Using the listing below, set down each line from the line containing "namespace Sys2Proof.Tests" through the line containing "def refusing (s", both ends included, exactly and with nothing added.

START Given data

/-! ## Runs and status -/

/-- A full run is: clear the log, append the start banner, cycle until one returns false, append the end banner, return
the log; a refusal ends it with no result; the host's `run()` is this run; no operation but it and reset clears the log
(43_cycle_sequencer.md R90). -/
def Obligations.RunRepeatsCyclesUntilFalse : Prop :=
  ∀ s : State, s.refused = none →
    (∀ t l, runProgram s = .next (t, l) ↔
      ∃ u, CyclesUntilFalse { s with log := [.runStart] } u ∧ t = { u with log := u.log ++ [.runEnd] } ∧ l = t.log) ∧
    ((∃ r, runProgram s = .refused r) ↔ ¬∃ u, CyclesUntilFalse { s with log := [.runStart] } u) ∧
    (Stopped s → runProgram s = .next ({ s with log := [.runStart, .runEnd] }, [.runStart, .runEnd])) ∧
    (∀ t l, runProgram s = .next (t, l) → hostStep .run s = .next (t, .events l)) ∧
    (∀ r, runProgram s = .refused r → hostStep .run s = .refused r) ∧
    (∀ t op r, hostStep op s = .next (t, r) → op ≠ .run → op ≠ .reset → ∃ new, t.log = s.log ++ new)

/-- Every run of a program with no refused text ends, stopped, with at most N - PC events between the banners
(43_cycle_sequencer.md section 4). -/
def Obligations.EveryRunEnds : Prop :=
  ∀ s : State, s.refused = none → NoRefusedText s →
    ∃ t l, runProgram s = .next (t, l) ∧ Stopped t ∧ t.log = l ∧
      l.length ≤ (s.cfg.capacity - s.pc) + 2 ∧ (∃ middle, l = .runStart :: middle ++ [.runEnd]) ∧
      s.pc ≤ t.pc ∧ t.pc ≤ max s.pc s.cfg.capacity

/-- The state machine: where each operation takes each status (43_cycle_sequencer.md R93). -/
def Obligations.StatusTransitions : Prop :=
  ∀ s : State, s.refused = none →
    (status s = .ready →
      (decodedAt s.pc s = .instr .hlt → ∃ t, runCycle s = .next (t, false) ∧ status t = .halted) ∧
      (decodedAt s.pc s ≠ .instr .hlt → (∀ r, decodedAt s.pc s ≠ .refused r) →
        ∃ t, runCycle s = .next (t, true) ∧
          (s.pc + 1 = s.cfg.capacity → status t = .outOfBounds) ∧ (s.pc + 1 ≠ s.cfg.capacity → status t = .ready)) ∧
      (∀ r, decodedAt s.pc s = .refused r → runCycle s = .refused (.instructionText r))) ∧
    (status s ≠ .ready → runCycle s = .next (s, false)) ∧
    (∀ t l, runProgram s = .next (t, l) → status t ≠ .ready ∧ (status s ≠ .ready → status t = status s)) ∧
    (∃ t, hostStep .reset s = .next (t, .nothing) ∧
      status t = if 0 < s.cfg.capacity then .ready else .outOfBounds) ∧
    (∀ t op r, hostStep op s = .next (t, r) → op ≠ .step → op ≠ .run → op ≠ .reset → status t = status s)

/-- Halted is terminal: after a HLT cycle, which returns false, every later cycle returns false and changes nothing, a
run only writes its banners, and only reset leaves the halted status (42_halt.md R79; 43_cycle_sequencer.md
section 4). -/
def Obligations.HaltedUntilReset : Prop :=
  (∀ s : State, Fetches s → decodedAt s.pc s = .instr .hlt →
    ∃ t, runCycle s = .next (t, false) ∧ t.halted = true ∧ runCycle t = .next (t, false) ∧
      runProgram t = .next ({ t with log := [.runStart, .runEnd] }, [.runStart, .runEnd])) ∧
  (∀ (s t : State) (op : HostOp) (r : Reply), s.halted = true → hostStep op s = .next (t, r) → op ≠ .reset →
    t.halted = true)

/-- `halted` is set only by a step or a run that executed HLT, whose text IR still holds (10_state.md section 3). -/
def Obligations.OnlyHltSetsHalted : Prop :=
  ∀ (s t : State) (op : HostOp) (r : Reply), s.halted = false → hostStep op s = .next (t, r) → t.halted = true →
    (op = .step ∨ op = .run) ∧ decode s.cfg.extraTokens t.ir = .instr .hlt

/-- No operation changes N or EXTRA_TOKENS (00_scope.md section 4). -/
def Obligations.ParametersNeverChange : Prop :=
  ∀ (s t : State) (op : HostOp) (r : Reply), hostStep op s = .next (t, r) → t.cfg = s.cfg

/-! ## Reset and boot (70_reset_and_hazards.md) -/

/-- Reset gives every element its reset value and keeps N (70_reset_and_hazards.md section 1). That the empty IR is the
empty text is the spec's decision D26 (log entry 13, unsafe); that a marked state has no transition is R96 and the
spec's decision D27 (log entry 4). -/
def Obligations.ResetReinitializesEverything : Prop :=
  ∀ s : State,
    (s.refused = none → ∃ t, hostStep .reset s = .next (t, .nothing) ∧
      t.ac = 0 ∧ t.pc = 0 ∧ t.ir = [] ∧ t.mar = 0 ∧ t.mdr = [] ∧ t.halted = false ∧ t.log = [] ∧
      (∀ a : Int, memRead a t = 0 ∧ fetchText a t = [] ∧ tagRead a t = false) ∧
      t.cfg = s.cfg ∧ t.refused = none) ∧
    (s.refused ≠ none → ∀ t r, hostStep .reset s ≠ .next (t, r))

/-- A newly constructed core is in the reset state, unmarked, and every read of a core after reset gives what it gives
on a fresh core of the same N (70_reset_and_hazards.md R115); the count of draws, the model's own (log entry 3), is left
out of the comparison. -/
def Obligations.FreshCoreEqualsResetCore : Prop :=
  ∀ s : State, s.refused = none →
    (State.construct s.cfg).refused = none ∧
    { hostReset s with draws := (State.construct s.cfg).draws } = State.construct s.cfg ∧
    (∀ op : HostOp, op ≠ .step → op ≠ .run →
      mapNext Prod.snd (hostStep op (hostReset s)) = mapNext Prod.snd (hostStep op (State.construct s.cfg)))
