-- ==== Sys2Proof/Tests/Slice0.lean ====
section
/-!
SUPPORT. Tests whose expected values stand in 95_test_vectors.md, and for every statement that has hypotheses a
concrete state and operands that meet them.
-/

namespace Sys2Proof.Tests

open Sys2Proof Sys2Proof.Machine

/-! ## Helpers -/

/-- A core of `n` cells with these texts and data loaded, launched with this AC and PC (10_state.md R26). -/
def launch (n : Nat) (texts : List (Int × String)) (data : List (Int × Value)) (ac : Value) (pc : Nat) : State :=
  { loadProgram ⟨texts.map fun e => (e.1, e.2.toList), data⟩ (State.construct ⟨n, .ignore⟩) with ac := ac, pc := pc }

/-- The same core under `EXTRA_TOKENS = refuse`. -/
def refusing (s : State) : State := { s with cfg := { s.cfg with extraTokens := .refuse } }

/-- What an outcome that is no stop holds. -/
def answer {α : Type} : Host.Outcome α Fault Refusal → Option α
  | .next a => some a
  | .fault _ => none
  | .refused _ => none

/-- The reason of a refusal. -/
def reason {α : Type} : Host.Outcome α Fault Refusal → Option Refusal
  | .next _ => none
  | .fault _ => none
  | .refused r => some r

/-- AC, PC, halted and the log after a cycle, and what it returned. -/
def seen (o : Host.Outcome (State × Bool) Fault Refusal) : Option (Value × Nat × Bool × List Event × Bool) :=
  (answer o).map fun q => (q.1.ac, q.1.pc, q.1.halted, q.1.log, q.2)

/-- What the decoder reads from a string, under each value of `EXTRA_TOKENS`. -/
def decodes (s : String) : Decoded × Decoded := (decode .ignore s.toList, decode .refuse s.toList)

/-! ## WellFormed: one ill-formed program for each check -/

theorem test_wf_accepts : Program.wf 4 ⟨[(0, ['H', 'L', 'T']), (3, [])], [(0, 5), (3, -5)]⟩ = true := by decide

theorem test_wf_text_address : Program.wf 4 ⟨[(4, ['H', 'L', 'T'])], []⟩ = false := by decide

theorem test_wf_text_twice : Program.wf 4 ⟨[(1, ['H', 'L', 'T']), (1, [])], []⟩ = false := by decide

theorem test_wf_data_address : Program.wf 4 ⟨[], [(-1, 5)]⟩ = false := by decide

theorem test_wf_data_twice : Program.wf 4 ⟨[], [(2, 5), (2, 6)]⟩ = false := by decide

theorem test_wf_instr : ∀ a : Int, (Instr.load a).wf ∧ (Instr.store a).wf ∧ (Instr.add a).wf ∧ (Instr.sub a).wf ∧
    Instr.hlt.wf := fun _ => ⟨rfl, rfl, rfl, rfl, rfl⟩

/-! ## Decode: V-DEC1 to V-DEC35 -/

theorem test_decode_blank : decodes "" = (.blank, .blank) ∧ decodes "   \t\n" = (.blank, .blank) := by decide

theorem test_decode_load : decodes "LOAD 10" = (.instr (.load 10), .instr (.load 10)) ∧
    decodes "  LOAD\t10  " = (.instr (.load 10), .instr (.load 10)) ∧
    decodes "LOAD\x0b10" = (.instr (.load 10), .instr (.load 10)) ∧
    decodes "LOAD -3" = (.instr (.load (-3)), .instr (.load (-3))) ∧
    decodes "LOAD +7" = (.instr (.load 7), .instr (.load 7)) ∧
    decodes "LOAD 007" = (.instr (.load 7), .instr (.load 7)) ∧
    decodes "LOAD -0" = (.instr (.load 0), .instr (.load 0)) := by decide

theorem test_decode_store : decodes "STORE 99999999999999999999" =
    (.instr (.store 99999999999999999999), .instr (.store 99999999999999999999)) := by decide

theorem test_decode_missing : decodes "LOAD" = (.anomaly .missingOperand, .anomaly .missingOperand) ∧
    decodes "FOO" = (.anomaly .missingOperand, .anomaly .missingOperand) ∧
    decodes "hlt" = (.anomaly .missingOperand, .anomaly .missingOperand) ∧
    decodes ";" = (.anomaly .missingOperand, .anomaly .missingOperand) ∧
    decodes "LOAD,10" = (.anomaly .missingOperand, .anomaly .missingOperand) ∧
    decodes "_" = (.anomaly .missingOperand, .anomaly .missingOperand) := by decide

theorem test_decode_invalid : decodes "LOAD x" = (.anomaly .invalidOperand, .anomaly .invalidOperand) ∧
    decodes "LOAD 0x10" = (.anomaly .invalidOperand, .anomaly .invalidOperand) ∧
    decodes "LOAD 1e3" = (.anomaly .invalidOperand, .anomaly .invalidOperand) ∧
    decodes "LOAD --5" = (.anomaly .invalidOperand, .anomaly .invalidOperand) ∧
    decodes "SUB -" = (.anomaly .invalidOperand, .anomaly .invalidOperand) ∧
    decodes "SUB +" = (.anomaly .invalidOperand, .anomaly .invalidOperand) ∧
    decodes "FOO abc" = (.anomaly .invalidOperand, .anomaly .invalidOperand) ∧
    decodes "; note" = (.anomaly .invalidOperand, .anomaly .invalidOperand) := by decide

theorem test_decode_ambiguous :
    decodes "LOAD 1_0" = (.refused .ambiguousOperand, .refused .ambiguousOperand) ∧
    decodes "SUB _5" = (.refused .ambiguousOperand, .refused .ambiguousOperand) ∧
    decodes "ADD +1__2" = (.refused .ambiguousOperand, .refused .ambiguousOperand) := by decide

theorem test_decode_extra : decodes "LOAD 10 20" = (.instr (.load 10), .refused .extraTokens) ∧
    decodes "LOAD 10 ; note" = (.instr (.load 10), .refused .extraTokens) ∧
    decodes "HLT 5" = (.instr .hlt, .refused .extraTokens) ∧
    decodes "HLT abc" = (.instr .hlt, .refused .extraTokens) := by decide

theorem test_decode_unknown :
    decodes "load 10" = (.anomaly .unknownInstruction, .anomaly .unknownInstruction) ∧
    decodes "FOO 5" = (.anomaly .unknownInstruction, .anomaly .unknownInstruction) := by decide

theorem test_decode_halt : decodes "HLT" = (.instr .hlt, .instr .hlt) := by decide

theorem test_decode_alphabet :
    decodes "ADD 5\u00a0" = (.refused .nonAsciiText, .refused .nonAsciiText) := by decide

/-- The canonical spelling of 30_encoding.md R69. -/
theorem test_encode : encode (.load 10) = "LOAD 10".toList ∧ encode (.store (-1)) = "STORE -1".toList ∧
    encode (.add 0) = "ADD 0".toList ∧ encode (.sub 256) = "SUB 256".toList ∧ encode .hlt = "HLT".toList := by decide

/-- The codes of the characters of "ADD 7" and "HLT", the first the lowest byte (log entry 7). -/
theorem test_table_word : decodeTableWord 40 0x3720444441 = some (.add 7) ∧ decodeTableWord 24 0x544C48 = some .hlt ∧
    encodeTableWord .hlt = (24, 0x544C48) ∧ decodeTableWord 0 0 = none := by decide

/-! ## LOAD, STORE, ADD, SUB, HLT -/

/-- V-LD3 -/
theorem test_load_out_of_range : seen (runCycle (launch 256 [(0, "LOAD 300")] [] 9 0)) =
    some (0, 1, false, [.load 0 "LOAD 300".toList 300 9 0], true) := by decide

/-- V-LD10 -/
theorem test_load_instruction_cell : seen (runCycle (launch 256 [(0, "LOAD 4"), (4, "HLT")] [(4, 6)] 0 0)) =
    some (6, 1, false, [.load 0 "LOAD 4".toList 4 0 6], true) := by decide

/-- V-ST6 -/
theorem test_store_own_address :
    (answer (step (launch 256 [(0, "STORE 0")] [] (-3) 0))).map
      (fun t => (memRead 0 t, fetchText 0 t, tagRead 0 t, t.ac, t.log)) =
    some (-3, "STORE 0".toList, true, -3, [.store 0 "STORE 0".toList 0 0 (-3)]) := by decide

/-- V-ST3, but for the after-value, which is a draw. -/
theorem test_store_out_of_range : ∃ t m, step (launch 256 [(0, "STORE 256")] [] 7 0) = .next t ∧
    t.mem = (launch 256 [(0, "STORE 256")] [] 7 0).mem ∧ t.ac = 7 ∧
    t.log = [.store 0 "STORE 256".toList 256 0 m] := ⟨_, _, rfl, rfl, rfl, rfl⟩

/-- V-AD2 -/
theorem test_add_negative : seen (runCycle (launch 256 [(0, "ADD 11")] [(11, -8)] 5 0)) =
    some (-3, 1, false, [.add 0 "ADD 11".toList 11 5 (-3)], true) := by decide

/-- V-AD3 -/
theorem test_add_exact :
    seen (runCycle (launch 256 [(0, "ADD 1")] [(1, 9223372036854775807)] 9223372036854775807 0)) =
    some (18446744073709551614, 1, false, [.add 0 "ADD 1".toList 1 9223372036854775807 18446744073709551614], true) := by
  decide

/-- V-SB1 -/
theorem test_sub_below_zero : seen (runCycle (launch 256 [(0, "SUB 12")] [(12, 50)] 42 0)) =
    some (-8, 1, false, [.sub 0 "SUB 12".toList 12 42 (-8)], true) := by decide

/-- V-SB6 -/
theorem test_sub_most_negative : (answer (step (launch 256 [(0, "SUB 2")] [(2, -9223372036854775808)] 0 0))).map
    (fun t => t.ac) = some 9223372036854775808 := by decide

/-- V-H2 -/
theorem test_hlt_last_cell : (answer (runCycle (launch 4 [(3, "HLT")] [] 0 3))).map
    (fun q => (q.1.halted, q.1.pc, status q.1, q.1.log, q.2)) =
    some (true, 4, .halted, [.halt 3 "HLT".toList], false) := by decide

/-- V-H4 -/
theorem test_hlt_extra_token : seen (runCycle (launch 256 [(0, "HLT 5")] [] 0 0)) =
      some (0, 1, true, [.halt 0 "HLT 5".toList], false) ∧
    reason (runCycle (refusing (launch 256 [(0, "HLT 5")] [] 0 0))) = some (.instructionText .extraTokens) := by decide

END Given data

● Answer
namespace Sys2Proof.Tests

open Sys2Proof Sys2Proof.Machine

/-! ## Helpers -/

/-- A core of `n` cells with these texts and data loaded, launched with this AC and PC (10_state.md R26). -/
def launch (n : Nat) (texts : List (Int × String)) (data : List (Int × Value)) (ac : Value) (pc : Nat) : State :=
  { loadProgram ⟨texts.map fun e => (e.1, e.2.toList), data⟩ (State.construct ⟨n, .ignore⟩) with ac := ac, pc := pc }

/-- The same core under `EXTRA_TOKENS = refuse`. -/
def refusing (s : State) : State := { s with cfg := { s.cfg with extraTokens := .refuse } }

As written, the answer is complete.